PyTorch autograd is a masterpiece. It diminishes the burden of calculating multiple partial derivatives aka gradients.

torch.autograd provides classes and functions implementing automatic differentiation of arbitrary scalar-valued functions.

Autograd is PyTorch’s automatic differentiation package. It deals with the automatic computation of gradients for computation graphs.

Why we need autograd??

Calculating derivatives is the core of training deep neural networks. The calculations may be simple, but working out by hand can be tedious and prone to error. As the model becomes more complex, it becomes impractical to calculate the gradients of each and every function. PyTorch’s autograd takes all of the tedious work from our hand.

Let’s understand autograd:

import torch
# create input tensors
a = torch.tensor([5.], requires_grad=True) #Only Tensors of floating point and complex dtype can require gradients
b = torch.tensor([6.], requires_grad=True)
a, b

(tensor([5.], requires_grad=True), tensor([6.], requires_grad=True))

By setting the flag requires_grad=True, PyTorch will automatically build a computation graph in the background. It means that autograd accumulates the history of the computation on the tensors.

Let’s compute a function y.

y = a**3 - b**2
y

tensor([89.], grad_fn=<SubBackward0>)

What is the gradient of y with respect to a and b?

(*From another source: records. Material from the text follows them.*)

-- ==== Sys2Proof/Syntax.lean ====
section
/-!
DEFINITION. The commands the block takes: one constructor of `Instr` per row of spec/opcode_table.json, and the
types of their operands. What the outside world supplies with a command (a received symbol, what a read of host
memory returned, what a crypto check answered, a measured value) is an operand of it.
-/

namespace Sys2Proof

/-- Where a mailbox entry comes from (Table 18-1): the PF mailbox of host port `x`, the VF mailbox of partition `p`, or
the management mailbox (a datagram from source address `a` with its XID and inline data). -/
inductive Src where
  | pf (x : Nat)
  | vf (p : Nat)
  | mgmt (a : Nat) (xid : Nat) (inl : Bytes)
  deriving DecidableEq, Repr

/-- A submission entry (Table 18-6) without its OPCODE, and the mailbox it stands in. `resv4` is bits 7:1 of byte 4,
`flags` is F8–F15, `resv7` is byte 7, `args` is bytes 8–63. -/
structure Entry where
  src : Src
  tag : Nat
  noInt : Bool
  resv4 : Nat
  flags : Nat
  part : Nat
  resv7 : Nat
  args : Bytes
  deriving DecidableEq, Repr

/-- What the outside world answers a command with: `rd` is what the read of the command's input buffer returned
(none: the read failed, R545), `wrOk` says whether a posted write to its output buffer was accepted, `crypt` is the plain
text that the crypto engine recovered (none: its check failed). -/
structure HostIo where
  rd : Option Bytes
  wrOk : Bool
  crypt : Option Bytes
  deriving DecidableEq, Repr

/-- An election candidate's message (R533): package, tray, MASTER_PRIO, eligible, map digest, its frame counter, the
last GEN it accepted, whether it has accepted a tick symbol since HUB_UP. -/
structure Candidate where
  pkg : Nat
  tray : Nat
  prio : Nat
  eligible : Bool
  mapDigest : Nat
  frame : Nat
  gen : Nat
  ticked : Bool
  deriving DecidableEq, Repr

/-- A firmware image as the boot flash holds it (R526): version, security version, the ROLLBACK_COMMIT flag of its
signed header, and whether its signature verifies against the Amtia key (what the boot ROM's check answers). -/
structure FwImage where
  version : Nat
  security : Nat
  rollbackCommit : Bool
  signed : Bool
  deriving DecidableEq, Repr

/-- What a PLDM firmware update writes (R527, R551). -/
inductive FwTarget where
  | kaolin
  | caliche
  deriving DecidableEq, Repr

/-- An error that a source detects (R475): event source and code (Tables 18-9, 18-19), the unit it names, its severity
without the leaky counter (0 corrected, 1 a frame or operation failed, 3 fatal), the operation, the partition, the address
and syndrome it latches, whether its record feeds the leaky counter, and the frame condition it raises (stop status, one
replay only). -/
structure ErrIn where
  source : Nat
  code : Nat
  unitType : Nat
  unit : Nat
  severity : Nat
  op : Nat
  part : Nat
  addr : Nat
  synd : Bytes
  feeds : Bool
  cond : Option (Nat × Bool)
  deriving DecidableEq, Repr

/-- An open flit (Table 11-7). -/
structure Flit where
  type : Nat
  rsp : Bool
  vc : Nat
  dest : Nat
  src : Nat
  spart : Nat
  flow : Nat
  first : Bool
  last : Bool
  pay : Bytes
  deriving DecidableEq, Repr

/-- A slot as a receiver sees it (R264, Table 11-5): the arrival of its marker against the expected time in 0.125 ns
(none: no marker), whether the header CRC and the trailer CRC pass, whether the trailer is stomped, the header's fields,
the flits of an open slot and the 4,096 payload bytes of a scheduled one. -/
structure SlotRx where
  slot : Nat
  offset : Option Int
  headerOk : Bool
  trailerOk : Bool
  stomped : Bool
  kind : Nat
  empty : Bool
  lost : Bool
  frame : Nat
  hop : Nat
  nhop : Nat
  route : List Nat
  slice : Nat
  src : Nat
  dest : Nat
  stream : Nat
  ackSeq : Nat
  nak : Bool
  crd : List Nat
  flits : List Flit
  payload : Bytes
  deriving DecidableEq, Repr

/-- A TICK symbol (Table 2-2). -/
structure TickSym where
  frame : Nat
  lenNext : Nat
  base : Nat
  master : Nat
  standby : Nat
  fence : Nat
  gen : Nat
  deriving DecidableEq, Repr

/-- An IDENT symbol (Table 11-6). -/
structure IdentSym where
  pkg : Nat
  link : Nat
  bundle : Nat
  pos : Nat
  stepping : Nat
  seq : Nat
  digest : Nat
  deriving DecidableEq, Repr

/-- The header of a CTL message as its receiver holds it (Table 11-19), with the package that sent it. -/
structure CtlHdr where
  srcPkg : Nat
  srcPart : Nat
  dstPart : Nat
  slice : Nat
  role : Nat
  epoch : Nat
  mseq : Nat
  replyTo : Nat
  frame : Nat
  deriving DecidableEq, Repr

/-- What the tick's memory compare finds (R478): hardened words whose three stored copies differ, as (offset in PF BAR0,
the three copies). -/
structure Upset where
  off : Nat
  a : BitVec 32
  b : BitVec 32
  c : BitVec 32
  deriving DecidableEq, Repr

/-- What a BDU command meets on its way (Table 5-7): a TSV transfer of local die `d` that fails its CRC once, or twice with
the result (for a load: the slot) it carries, and a parity error found in slot `v` of the BDU of die `d`, local bank group
`j`. -/
inductive BduFault where
  | tsvRetry (d : Nat)
  | tsvFail (d : Nat) (idx : Nat)
  | arfParity (d : Nat) (j : Nat) (v : Nat)
  deriving DecidableEq, Repr

/-- A remote request as its receiver holds it (Table 12-4): its header fields, whether a reserved field is nonzero, the
data of a STORE, and from the flits the package it comes from and the partition in SPART. -/
structure RmtReq where
  op : Nat
  size : Nat
  tag : Nat
  reqid : Nat
  dom : Nat
  comb : Bool
  defer : Bool
  resv : Bool
  addr : Nat
  a : Nat
  b : Nat
  data : Bytes
  src : Nat
  spart : Nat
  deriving DecidableEq, Repr

/-- A remote response (Table 12-5), with the package it comes from. -/
structure RmtRsp where
  op : Nat
  code : Nat
  tag : Nat
  reqid : Nat
  data : Bytes
  src : Nat
  deriving DecidableEq, Repr

/-- What a control-core access is: a load, a store, an AMO or AMOCAS (by its OP of Table 12-3), an LR or SC, or a vector
access (R301). -/
inductive CcOp where
  | load
  | store
  | amo (op : Nat)
  | lrsc
  | vector
  deriving DecidableEq, Repr

/-- An access by a control-core thread (0–255) or a Kaolin core (256, 257): its 64-bit address, 2^size bytes, the AMO
operands and the data stored. -/
structure CcAccess where
  thread : Nat
  op : CcOp
  addr : Nat
  size : Nat
  a : Nat
  b : Nat
  data : Bytes
  deriving DecidableEq, Repr

/-- What a package has read for a thaw (R384): the partition and slot index it goes to, the image, and where the package does
not have them itself its header segment and units as stored; the status of a failed read. -/
structure ThawIn where
  part : Nat
  jidx : Nat
  image : Nat
  hdr : Bytes
  units : List (Nat × Bytes)
  st : Nat
  deriving DecidableEq, Repr

/-- What a poll of a regulator reads: VOUT in mV, IOUT in mA, STATUS_WORD; none where every try failed (R553). -/
abbrev RailRead := Option (Nat × Nat × Nat)

/-- An SPDM request over a transport: port 0 or 1 (the DOE mailbox of H0 or H1) or 2 (MCTP on I3C) (R395): a session is
established with an ID, a session ends, the measurement block of an index is asked for, or anything else that changes nothing
here (certificates, challenges, keys of a session). -/
inductive SpdmReq where
  | establish (port : Nat) (id : Nat)
  | endSession (port : Nat) (id : Nat)
  | measurements (port : Nat) (index : Nat)
  | other (port : Nat)
  deriving DecidableEq, Repr

/-- A PLDM request (Table 22-5): the reading of a numeric sensor, or anything else. -/
inductive PldmReq where
  | sensor (id : Nat)
  | other
  deriving DecidableEq, Repr

/-- An MCTP control request: Set Endpoint ID, Get Endpoint ID, or anything else. -/
inductive MctpReq where
  | setEid (eid : Nat)
  | getEid
  | other
  deriving DecidableEq, Repr

/-- What a host port's error report names (Table 22-4): a completion timeout, a UR, CA or poisoned completion, another
uncorrectable error, or a correctable one. -/
inductive PortError where
  | timeout
  | badCompletion
  | uncorrectable
  | correctable
  deriving DecidableEq, Repr

/-- A request to a BAR that is not served (Table 22-4): poisoned or malformed, or with a PASID prefix or to an unimplemented
offset. -/
inductive BarError where
  | poisoned
  | unsupported
  deriving DecidableEq, Repr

$\begin{aligned} & d y / d a=3 a^2=75 \ & d y / d b=-2 b=-12\end{aligned}$

PyTorch can easily find the gradients.

print(a.grad)
print(b.grad)

None
None

It outputs None. This is because we haven’t initialized .backward() method.

Tensor.backward() – Computes the gradient of current tensor w.r.t. graph leaves.

So only when y.backward() is called, the gradients backpropagate to the leaf tensors.

y.backward()

we can now access the gradients using the grad attribute.

a.grad

tensor([75.])

b.grad

tensor([-12.])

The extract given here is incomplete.